How to correctly interpret the output of calcDivergenceFromAlign.pl?
Hi,
I am using calcDivergenceFromAlign.pl and createRepeatLandscape.pl to plot the repeat landscape, but I've encountered some difficulties.
This is the repeat landscape plotted by the script createRepeatLandscape.pl. The repeat landscape shows that LINE/L2 with a k-distance of 0 has a proportion of 0.463% (basepair 3,023,067) in the genome (genome size 652,930,317).
However, according to the divsum file (output of calcDivergenceFromAlign.pl, sorted in ascending order.):
Class Repeat absLen wellCharLen Kimura%
LINE/L2 Zebrafish_L2-54_DR 292 148 -50.85
LINE/L2 DR0171017 180 97 -26.53
LINE/L2 rnd-1_family-43 843825 842394 1.88
LINE/L2 DR0172227 6 6 1.95
LINE/L2 rnd-1_family-45 3084378 3077852 2.12
LINE/L2 rnd-1_family-23 3396 3353 2.32
LINE/L2 rnd-1_family-41 397235 393867 2.58
LINE/L2 rnd-1_family-69 1123890 1121156 2.6
LINE/L2 rnd-1_family-20 503263 499225 2.68
LINE/L2 rnd-1_family-18 1105936 1101045 3.13
First, there are no elements with a k-distance of 0.
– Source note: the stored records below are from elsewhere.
-- ==== Sys2Proof/Laws/Shared.lean ====
section
/-! SUPPORT. What the shared operations of restarts, cuts and waiting accesses do: one lemma each, which says all of it. -/

namespace Sys2Proof.Machine

/-- A restart mark writes the shadow of its own core and nothing else (R243). -/
theorem State.takeShadow_frame (s : State) (c : Nat) :
    ({ s.takeShadow c with cores := s.cores } : State) = s ∧
      ({ (s.takeShadow c).core c with shadow := (s.core c).shadow } : Core) = s.core c ∧
      ∀ d, d ≠ c → (s.takeShadow c).core d = s.core d := by
  refine ⟨rfl, ?_, fun d h => State.core_modCore_ne s c d _ h⟩
  unfold State.takeShadow
  rw [State.core_modCore]

/-- The shadow that a mark leaves is one of the heat that runs, and only that heat restarts from it (R245). -/
theorem State.takeShadow_markOf (s : State) (c : Nat) (h : Heat) :
    (((s.takeShadow c).core c).markOf h).isSome = decide ((s.heat (s.partOf c)).origin = h.origin) := by
  unfold State.takeShadow Core.markOf
  rw [State.core_modCore]
  by_cases e : (s.heat (s.partOf c)).origin = h.origin <;> simp [Option.filter, e]

/-- A cut clears a core but for its firmware context, and keeps no shadow (R250). -/
@[simp] theorem clearCore_fw (k : Core) : (clearCore k).fw = k.fw := rfl
@[simp] theorem clearCore_shadow (k : Core) : (clearCore k).shadow = none := rfl
@[simp] theorem clearCore_spad (k : Core) : (clearCore k).spad = [] := rfl

/-- A core forgets the records of code problems and nothing else (R204). -/
@[simp] theorem Core.forgetRecords_shadow (k : Core) : k.forgetRecords.shadow = k.shadow := rfl
@[simp] theorem Core.forgetRecords_fw (k : Core) : k.forgetRecords.fw = k.fw := rfl
@[simp] theorem Core.forgetRecords_bad (k : Core) : k.forgetRecords.seq.bad = none := rfl

/-- A read that belongs to no core leaves the state alone or raises class 9 at core 0 of the channel's die (R299). -/
theorem State.tagCheck_cases (s : State) (pa n : Nat) :
    s.tagCheck pa n = s ∨
      ∃ t : TrapInfo, t.cls = 9 ∧ s.tagCheck pa n = s.raiseTrap (chanCore (paChannel t.detail)) t := by
  unfold State.tagCheck
  split
  · next t h =>
    obtain ⟨p, -, hp⟩ := List.exists_of_findSome?_eq_some h
    refine .inr ⟨t, ?_, rfl⟩
    split at hp
    · cases hp
    · simpa using (Option.filter_eq_some_iff.mp hp).2
  · exact .inl rfl

end Sys2Proof.Machine
end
Second, if kimura% < 0 represents the category of k-distance 0, they cannot occupy 0.463% of the genome, because both Zebrafish_L2-54_DR and DR0171017 only have a small proportion according to the .out file of RepeatMasker:
Repeat Kimura% count basepair
Zebrafish_L2-54_DR -50.85 6 806
DR0171017 -26.53 12 586
I think I might be misunderstanding these outputs. How should I interpret them correctly?
Best, Jui-Hung
Something appears to be wrong with your input to calcDivergenceFromAlign.pl. Kimura divergences should not be negative. Do you mind sharing your alignment data so that I can try to reproduce this?
Closing this for now. Please let me know if you continue to have problems.